Saved data entries:
+ + + + + + +

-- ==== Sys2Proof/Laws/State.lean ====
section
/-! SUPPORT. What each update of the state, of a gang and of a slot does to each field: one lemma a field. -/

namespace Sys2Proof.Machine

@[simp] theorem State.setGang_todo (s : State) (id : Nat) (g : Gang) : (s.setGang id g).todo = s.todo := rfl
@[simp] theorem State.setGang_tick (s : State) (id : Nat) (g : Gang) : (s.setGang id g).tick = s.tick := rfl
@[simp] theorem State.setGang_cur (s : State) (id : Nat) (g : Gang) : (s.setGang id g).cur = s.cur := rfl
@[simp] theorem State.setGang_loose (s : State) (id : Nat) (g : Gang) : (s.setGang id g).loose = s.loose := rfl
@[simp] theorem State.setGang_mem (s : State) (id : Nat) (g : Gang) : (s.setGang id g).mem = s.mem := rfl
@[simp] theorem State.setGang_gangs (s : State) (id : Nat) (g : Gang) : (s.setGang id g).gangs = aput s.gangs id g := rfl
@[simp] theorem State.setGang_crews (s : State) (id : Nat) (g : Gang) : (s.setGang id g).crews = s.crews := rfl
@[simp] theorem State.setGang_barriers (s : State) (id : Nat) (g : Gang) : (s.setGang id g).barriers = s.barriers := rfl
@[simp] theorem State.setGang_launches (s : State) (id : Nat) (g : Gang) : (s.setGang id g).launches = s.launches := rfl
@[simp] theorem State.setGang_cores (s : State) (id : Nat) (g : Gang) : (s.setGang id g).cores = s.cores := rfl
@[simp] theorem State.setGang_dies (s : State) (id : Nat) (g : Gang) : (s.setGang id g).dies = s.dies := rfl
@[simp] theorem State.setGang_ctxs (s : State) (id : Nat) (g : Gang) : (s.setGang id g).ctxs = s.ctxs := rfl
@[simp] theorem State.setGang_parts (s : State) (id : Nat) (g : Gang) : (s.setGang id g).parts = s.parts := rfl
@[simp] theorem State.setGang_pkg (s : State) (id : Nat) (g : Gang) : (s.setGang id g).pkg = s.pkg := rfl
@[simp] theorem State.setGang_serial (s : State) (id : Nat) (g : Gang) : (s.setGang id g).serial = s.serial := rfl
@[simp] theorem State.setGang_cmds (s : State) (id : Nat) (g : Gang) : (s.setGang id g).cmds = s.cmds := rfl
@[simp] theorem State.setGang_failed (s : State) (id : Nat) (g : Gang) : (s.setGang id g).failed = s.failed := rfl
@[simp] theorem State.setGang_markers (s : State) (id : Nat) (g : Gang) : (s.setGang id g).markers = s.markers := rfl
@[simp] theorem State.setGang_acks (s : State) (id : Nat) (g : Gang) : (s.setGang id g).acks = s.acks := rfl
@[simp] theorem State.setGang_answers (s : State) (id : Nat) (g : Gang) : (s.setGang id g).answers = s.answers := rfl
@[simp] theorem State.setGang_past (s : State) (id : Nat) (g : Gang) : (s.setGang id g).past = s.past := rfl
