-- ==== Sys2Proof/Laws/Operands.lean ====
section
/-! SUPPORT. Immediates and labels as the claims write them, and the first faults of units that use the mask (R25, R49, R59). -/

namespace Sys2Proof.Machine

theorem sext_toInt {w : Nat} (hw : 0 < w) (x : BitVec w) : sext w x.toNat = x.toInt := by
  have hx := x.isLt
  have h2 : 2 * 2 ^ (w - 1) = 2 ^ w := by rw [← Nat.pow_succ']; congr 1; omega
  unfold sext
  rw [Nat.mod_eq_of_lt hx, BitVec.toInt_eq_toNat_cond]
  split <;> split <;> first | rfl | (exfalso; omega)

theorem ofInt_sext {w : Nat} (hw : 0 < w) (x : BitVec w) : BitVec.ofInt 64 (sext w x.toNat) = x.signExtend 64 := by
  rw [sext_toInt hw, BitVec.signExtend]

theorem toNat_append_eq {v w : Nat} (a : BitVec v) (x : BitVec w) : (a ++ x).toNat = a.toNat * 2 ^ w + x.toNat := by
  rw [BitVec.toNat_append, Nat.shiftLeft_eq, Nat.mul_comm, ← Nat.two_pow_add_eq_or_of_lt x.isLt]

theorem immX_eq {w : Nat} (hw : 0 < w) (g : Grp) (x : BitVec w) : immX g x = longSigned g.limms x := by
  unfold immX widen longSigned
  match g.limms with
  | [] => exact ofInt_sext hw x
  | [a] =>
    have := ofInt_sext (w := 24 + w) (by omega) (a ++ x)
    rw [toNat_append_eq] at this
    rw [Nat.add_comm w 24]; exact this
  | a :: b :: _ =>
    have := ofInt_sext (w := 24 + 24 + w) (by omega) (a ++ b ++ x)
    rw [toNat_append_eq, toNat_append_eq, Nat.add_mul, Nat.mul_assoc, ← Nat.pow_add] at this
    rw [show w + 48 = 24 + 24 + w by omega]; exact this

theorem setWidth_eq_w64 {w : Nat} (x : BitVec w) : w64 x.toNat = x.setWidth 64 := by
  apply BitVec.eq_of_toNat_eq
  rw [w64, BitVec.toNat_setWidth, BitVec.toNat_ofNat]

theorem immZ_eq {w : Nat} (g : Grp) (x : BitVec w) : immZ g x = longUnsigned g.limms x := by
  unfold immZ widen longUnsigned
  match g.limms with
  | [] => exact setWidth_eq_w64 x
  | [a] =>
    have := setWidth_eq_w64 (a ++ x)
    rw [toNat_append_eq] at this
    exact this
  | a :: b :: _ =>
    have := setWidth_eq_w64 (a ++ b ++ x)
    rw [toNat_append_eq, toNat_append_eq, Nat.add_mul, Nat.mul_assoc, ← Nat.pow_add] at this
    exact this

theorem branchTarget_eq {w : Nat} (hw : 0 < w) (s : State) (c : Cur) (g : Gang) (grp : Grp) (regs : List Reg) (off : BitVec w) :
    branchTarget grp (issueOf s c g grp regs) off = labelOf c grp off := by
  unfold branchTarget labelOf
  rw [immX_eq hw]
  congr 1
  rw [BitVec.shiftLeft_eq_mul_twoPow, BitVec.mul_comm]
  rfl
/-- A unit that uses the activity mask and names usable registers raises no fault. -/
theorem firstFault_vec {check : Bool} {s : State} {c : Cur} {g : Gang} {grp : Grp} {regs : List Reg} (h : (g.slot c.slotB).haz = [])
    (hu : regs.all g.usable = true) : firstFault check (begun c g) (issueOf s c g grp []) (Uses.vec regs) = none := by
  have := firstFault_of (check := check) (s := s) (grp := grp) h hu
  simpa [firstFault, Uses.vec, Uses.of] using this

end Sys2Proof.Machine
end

+ + + + + + +

Return only the number of lines in the entries that contain the string "congr".

◆ RESULT
2